I’ve found inspiration for my books in some pretty strange places. Take A Proper Pursuit, for instance. That idea started when my book club read the popular book, The Devil and the White City by Erik Larson. I have to admit that I skipped the “devil” parts (much too gruesome!) but the story of the White City—the 1893 World Columbian Exposition held in Chicago—fascinated me. I lived in a Chicago suburb at the time so I began reading every book I could find about the White City. I studied photographs of the dazzling buildings and maps of the landscaped grounds until I started dreaming about them.
Next I took a trip to downtown Chicago to see the only building that remains from the exposition. It’s now the Museum of Science and Industry. Most of the White City’s structures were flimsily built and were never intended to last. But the present museum was the exception because it was the Fine Arts building at the time and housed great works of art on display from around the world.
On my trips downtown I also researched some of the other exciting things going on in the city at that time. For instance, the world-famous evangelist Dwight L. Moody was very active in preaching the gospel. The ahead-of-her-time social reformer Jane Addams founded Hull House to help ease the plight of immigrants streaming to Chicago. And the Woman Suffrage Movement was working hard to win equal rights for women. For the first time ever, women were given the opportunity to create and host a pavilion at the Columbian Exposition to showcase their achievements.
Now I needed some characters, and I confess that the inspiration for my main character, Violet, came from a source very close to home—my daughter and her friends. These dynamic young women were just starting college at the time and the field of possible careers was wide open to them. They could be anything they wanted to be. But what if that wasn’t true? What if they lived in Chicago in 1893 and were bound by all the strict rules and mores of the Victorian era? Just imagining how they might have rebelled made me laugh! And so Violet was born.
Then there was this photograph, which was the inspiration for Violet’s Grandmother and Great Aunts: Mathilda (Matt), Agnes, Florence and Bertha (Birdie). You’ll have to read the book to guess which one is which. I found the picture in a box of old photographs that my sister-in-law gave me. They belonged to a deceased relative, and no one remembered who any of them were! I decided to bring them back to life in A Proper Pursuit.
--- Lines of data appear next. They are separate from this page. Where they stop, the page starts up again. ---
/-- An unknown word never starts a wait. -/
theorem unknownOpcode_run_ne_waiting {s : State} (hrun : s.run = .running) (op : Word) (x : RegIx) :
    (unknownOpcode op s).run ≠ .waitingForKey x := by
  by_cases hstrict : s.cfg.strictUnknown = true
  · simp [unknownOpcode_strict hstrict]
  · simp [unknownOpcode_logged hstrict, hrun]

/-- FX0A, and nothing else, takes a running engine to a wait, for the register it names. -/
theorem step_running_waits_iff {s t : State} (hrun : s.run = .running) (h : step s = .next t) (x : RegIx) :
    t.run = .waitingForKey x ↔ nextInstr s (.ldVxK x) := by
  constructor
  · intro hwait
    obtain ⟨-, -, rfl⟩ | ⟨op, -, -, -, rfl⟩ | ⟨op, i, hfetch, hdecode, hexec⟩ := step_running_cases hrun h
    · cases hwait
    · exact absurd hwait (unknownOpcode_run_ne_waiting hrun op x)
    · obtain ⟨r, rfl, -⟩ | ⟨-, hkept | ⟨y, rfl, henters⟩, -⟩ := exec_cases hexec
      · cases hwait
      · cases hwait.symm.trans (hkept.trans hrun)
      · cases hwait.symm.trans henters
        exact ⟨op, hfetch, hdecode⟩
  · intro hi
    cases (step_of_nextInstr hrun hi).symm.trans h
    rfl

theorem mem_allKeys (k : RegIx) : k ∈ allKeys := by revert k; decide

theorem anyJustPressed_eq_none_iff {s : State} : anyJustPressed s = none ↔ ∀ k, justPressed s k = false := by
  have hempty : justPressedKeys s = [] ↔ ∀ k, justPressed s k = false := by
    simp [justPressedKeys, List.filter_eq_nil_iff, mem_allKeys]
  rw [← hempty, anyJustPressed]
  cases justPressedKeys s with
  | nil => simp
  | cons k ks => cases ks <;> simp

theorem stepWaiting_run_of_justPressed {s : State} {k : RegIx} (hk : justPressed s k = true) (x : RegIx) :
    (stepWaiting x s).run = .running := by
  cases hany : anyJustPressed s with
  | none => simp [anyJustPressed_eq_none_iff.mp hany k] at hk
  | some j => rw [stepWaiting_some hany]; rfl

theorem loadImage_run {b : List Byte} {s t : State} (h : loadImage b s = .ok t) : t.run = .running := by
  obtain ⟨-, rfl⟩ := loadImage_ok h
  rw [writeCells_eq]
  rfl

/-- Settles O17, clause by clause: reset, the step in each engine state, the host's operations, the load. -/
theorem runStateTransitions : Obligations.RunStateTransitions := by
  refine ⟨rfl, fun s t h => ⟨fun hrun x => step_running_waits_iff hrun h x, fun x hwait => ?_, fun r hhalt => ?_⟩,
    fun s k => ⟨tick_run s, refreshKeys_run s k, ackRender_run s⟩, fun b s t => loadImage_run⟩
  · cases (step_waiting hwait).symm.trans h
    refine ⟨fun ⟨k, hk⟩ => stepWaiting_run_of_justPressed hk x, fun hnone => ?_⟩
    rw [stepWaiting_none (anyJustPressed_eq_none_iff.mpr hnone)]
    exact hwait
  · cases (step_halted hhalt).symm.trans h
    exact hhalt

theorem readV_reset (r : RegIx) : readV State.reset r = 0 := by simp [readV, State.reset, State.resetWith]

/-- Memory after reset is what `resetByte` says: no cell is listed (log 10). -/
theorem readCell_reset (p : Nat) : readCell State.reset p = resetByte defaultConfig p := rfl

theorem resetByte_outside_font {c : Config} {p : Nat} (h : p < c.fontBase ∨ c.fontBase + fontSize ≤ p) :
    resetByte c p = 0 := if_neg (by omega)

theorem reset_keys_up (k : RegIx) :
    State.reset.keys[k.toNat]'k.isLt = false ∧ State.reset.prevKeys[k.toNat]'k.isLt = false := by
  simp [State.reset, State.resetWith]

/-- Settles O57: registers, pixels, keys and memory by their own lemmas, the other components as reset writes them, and
the two glyphs read byte by byte. -/
theorem resetValues : Obligations.ResetValues :=
  ⟨readV_reset, rfl, rfl, rfl, rfl, rfl, rfl, pixel_blankFramebuffer, reset_keys_up, rfl, rfl,
    fun p hp => (readCell_reset p).trans (resetByte_outside_font hp), by decide, by decide⟩

end Sys2Proof.Machine
end

section
/-! PROOFS. Decoding an encoded instruction (R82, R84): the rows of the table are mutually exclusive, so the row that an
instruction's word was written from is the one the decoder finds. -/

namespace Sys2Proof

/-- Among pairwise exclusive candidates, a search finds whichever one satisfies the test. -/
theorem find?_eq_some_of_pairwise_exclusive {α : Type} {p : α → Bool} {l : List α} {a : α}
    (hexcl : l.Pairwise fun x y => ¬(p x = true ∧ p y = true)) (ha : a ∈ l) (hp : p a = true) : l.find? p = some a := by
  induction hexcl with
  | nil => cases ha
  | @cons x l hx _ ih =>
    rcases List.mem_cons.mp ha with rfl | ha
    · exact List.find?_cons_of_pos hp
    · rw [List.find?_cons_of_neg fun hpx => hx a ha ⟨hpx, hp⟩]
      exact ih ha

/-- A word that matches two rows makes their bits agree under the mask of both. -/
theorem bits_agree_of_matches {r₁ r₂ : OpcodeRow} {op : Word} (h₁ : r₁.matchesWord op = true)
    (h₂ : r₂.matchesWord op = true) : r₁.bits &&& r₂.mask = r₂.bits &&& r₁.mask := by
  rw [← eq_of_beq h₁, ← eq_of_beq h₂, BitVec.and_assoc, BitVec.and_assoc, BitVec.and_comm r₁.mask]

/-- The bits of any two rows of the table differ under the mask of both. -/
theorem opcodeTable_bits_disagree :
    opcodeTable.Pairwise fun r₁ r₂ => r₁.bits &&& r₂.mask ≠ r₂.bits &&& r₁.mask := by
  decide

/-- No word matches two rows of the table (R84: "the rows are mutually exclusive"). -/
theorem opcodeTable_exclusive (op : Word) :
    opcodeTable.Pairwise fun r₁ r₂ => ¬(r₁.matchesWord op = true ∧ r₂.matchesWord op = true) :=
  opcodeTable_bits_disagree.imp fun hne ⟨h₁, h₂⟩ => hne (bits_agree_of_matches h₁ h₂)

/-- A word decodes to what the row it matches builds from it, when that is an instruction of the configuration. -/
theorem decode_of_matches {c : Config} {r : OpcodeRow} {op : Word} (hr : r ∈ opcodeTable)
    (hm : r.matchesWord op = true) (hwf : (r.build op).wellFormed c = true) : decode c op = .instr (r.build op) := by
  rw [decode, find?_eq_some_of_pairwise_exclusive (opcodeTable_exclusive op) hr hm]
  exact if_pos hwf

/-- Every instruction has its row in the table, which matches its word and builds it back (R82, R84). -/
theorem encode_hasRow : ∀ i : Instr, Laws.RowOf.Statement i
  | .cls => Laws.RowOf.cls
  | .ret => Laws.RowOf.ret
  | .jp nnn => Laws.RowOf.jp nnn
  | .call nnn => Laws.RowOf.call nnn
  | .seImm x nn => Laws.RowOf.seImm x nn
  | .sneImm x nn => Laws.RowOf.sneImm x nn
  | .seReg x y => Laws.RowOf.seReg x y
  | .ldImm x nn => Laws.RowOf.ldImm x nn
  | .addImm x nn => Laws.RowOf.addImm x nn
  | .ldReg x y => Laws.RowOf.ldReg x y
  | .orReg x y => Laws.RowOf.orReg x y
  | .andReg x y => Laws.RowOf.andReg x y
  | .xorReg x y => Laws.RowOf.xorReg x y
  | .addReg x y => Laws.RowOf.addReg x y
  | .sub x y => Laws.RowOf.sub x y
  | .shr x y => Laws.RowOf.shr x y
  | .subn x y => Laws.RowOf.subn x y
  | .shl x y => Laws.RowOf.shl x y
  | .sneReg x y => Laws.RowOf.sneReg x y
  | .ldI nnn => Laws.RowOf.ldI nnn
  | .jpV0 nnn => Laws.RowOf.jpV0 nnn
  | .rnd x nn => Laws.RowOf.rnd x nn
  | .drw x y n => Laws.RowOf.drw x y n
  | .skp x => Laws.RowOf.skp x
  | .sknp x => Laws.RowOf.sknp x
  | .ldVxDt x => Laws.RowOf.ldVxDt x
  | .ldVxK x => Laws.RowOf.ldVxK x
  | .ldDtVx x => Laws.RowOf.ldDtVx x
  | .ldStVx x => Laws.RowOf.ldStVx x
  | .addIVx x => Laws.RowOf.addIVx x
  | .ldFVx x => Laws.RowOf.ldFVx x
  | .ldBVx x => Laws.RowOf.ldBVx x
  | .ldMemVx x => Laws.RowOf.ldMemVx x
  | .ldVxMem x => Laws.RowOf.ldVxMem x

/-- The decoder reads a well-formed instruction back from its word. -/
theorem decode_encode {c : Config} {i : Instr} (hwf : i.wellFormed c = true) : decode c (encode i) = .instr i := by
  obtain ⟨r, hr, -, hm, hbuild⟩ := encode_hasRow i
  rw [decode_of_matches hr hm (by rwa [hbuild]), hbuild]

/-- From its two bytes the decoder reads what it reads from the word, and leaves the bytes after them (R54, R81). -/
theorem decodeBytes_encodeBytes (c : Config) (i : Instr) (rest : List Byte) :
    decodeBytes c (encodeBytes i ++ rest) = (decode c (encode i), rest) := by
  simp [encodeBytes, decodeBytes]

/-- Settles O2: the instruction's own row is the one that matches its word, and the two bytes make up that word. -/
theorem decodeEncodeAgree : Obligations.DecodeEncodeAgree := fun c i rest hwf =>
  ⟨decode_encode hwf, by rw [decodeBytes_encodeBytes, decode_encode hwf]⟩

end Sys2Proof
end

section
/-! PROOFS. What the next step fetches (R54, R65, R80): a fetch in range reads the cells at PC and PC + 1, so it sees what
was placed or stored there; out of range it halts the step (R53, R264). -/

namespace Sys2Proof.Machine

/-- A fetch in range gives the word of the cells at PC and PC + 1, high byte first (R54, R56, R80). -/
theorem fetch_of_fits {s : State} (h : fitsMemory s.cfg s.pc.toNat 2) :
    fetch s = .ok (bigEndian (readCell s (s.pc.toNat % memSize)) (readCell s ((s.pc.toNat + 1) % memSize))) := by
  obtain ⟨op, hop⟩ := fetch_ok_iff.mpr h
  unfold fetch at hop ⊢
  split at hop
  case h_1 p q hp hq => rw [phys_eq_mod hp, phys_eq_mod hq]
  case h_2 => cases hop

theorem fetch_of_not_fits {s : State} (h : ¬ fitsMemory s.cfg s.pc.toNat 2) :
    fetch s = .error .addressOutOfRange := by
  cases hf : fetch s with
  | ok op => exact absurd (fetch_ok_iff.mp ⟨op, hf⟩) h
  | error r => rw [fetch_error hf]

/-- A fetch out of range halts a running engine before anything else (R264). -/
theorem step_of_fetch_error {s : State} {r : HaltReason} (hrun : s.run = .running) (hf : fetch s = .error r) :
    step s = .next (raiseHalt r s) := by
  simp [step, engineStep, hrun, stepRunning, hf]

/-- Settles O10: from 4095 on the two bytes at PC are not in range. -/
theorem fetchOutOfRangeHaltsFirst : Obligations.FetchOutOfRangeHaltsFirst := by
  intro s hrun hfatal hpc
  have hout : ¬ fitsMemory s.cfg s.pc.toNat 2 := by
    simp only [fitsMemory, hfatal, memSize_eq, reduceCtorEq, false_or]
    omega
  exact ⟨_, step_of_fetch_error hrun (fetch_of_not_fits hout), rfl⟩

/-! ### A word placed where the next step fetches it (logs 6 and 13) -/

@[simp] theorem readyToFetch_cfg (s : State) : (readyToFetch s).cfg = s.cfg := by
  unfold readyToFetch
  split <;> rfl

@[simp] theorem readyToFetch_mem (s : State) : (readyToFetch s).mem = s.mem := by
  unfold readyToFetch
  split <;> rfl

@[simp] theorem readyToFetch_run (s : State) : (readyToFetch s).run = .running := by
  unfold readyToFetch
  split <;> rfl

/-- A state made ready to fetch has both bytes at its PC in range: its PC was, or is the reset entry point. -/
theorem readyToFetch_fits (s : State) : fitsMemory s.cfg (readyToFetch s).pc.toNat 2 := by
  unfold readyToFetch
  split
  case h_1 ps hps => exact physRange_isSome_iff.mp (by simp [hps])
  case h_2 => exact .inr (.inr (by simp))

/-- Placing a word stores its two bytes at the PC of the state made ready to fetch. -/
theorem placeWord_stores (s : State) (w : Word) :
    storeBytes (readyToFetch s) (readyToFetch s).pc.toNat [highByte w, lowByte w] = .ok (placeWord s w) := by
  obtain ⟨ps, hps⟩ := physRange_of_fits (readyToFetch_fits s)
  have hstore := storeBytes_ok (s := readyToFetch s) (bs := [highByte w, lowByte w])
    ((readyToFetch_cfg s).symm ▸ hps)
  rw [placeWord, hstore]

/-- Placing a word changes nothing but memory in the state made ready to fetch. -/
theorem placeWord_eq (s : State) (w : Word) :
    placeWord s w = { readyToFetch s with mem := (placeWord s w).mem } := by
  obtain ⟨-, -, heq, -⟩ := storeBytes_spec (placeWord_stores s w)
  exact heq

@[simp] theorem placeWord_cfg (s : State) (w : Word) : (placeWord s w).cfg = s.cfg := by
  rw [placeWord_eq, readyToFetch_cfg]

@[simp] theorem placeWord_run (s : State) (w : Word) : (placeWord s w).run = .running := by
  rw [placeWord_eq, readyToFetch_run]

@[simp] theorem placeWord_pc (s : State) (w : Word) : (placeWord s w).pc = (readyToFetch s).pc := by
  rw [placeWord_eq]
Grandma Florence became a social reformer with Jane Addams and D.L. Moody. Aunt Matt is a suffragette. Aunt Agnes is part of Chicago’s high society, and Aunt Birdie, who never quite recovered from her husband’s death in the Civil War 30 years earlier, spreads love wherever she goes.
All of these events and people became ingredients for my novel. Add in a few dashing (and not-so-dashing) love interests for Violet, and a mystery for her to solve . . . and A Proper Pursuit was one of the most fun novels I’ve written.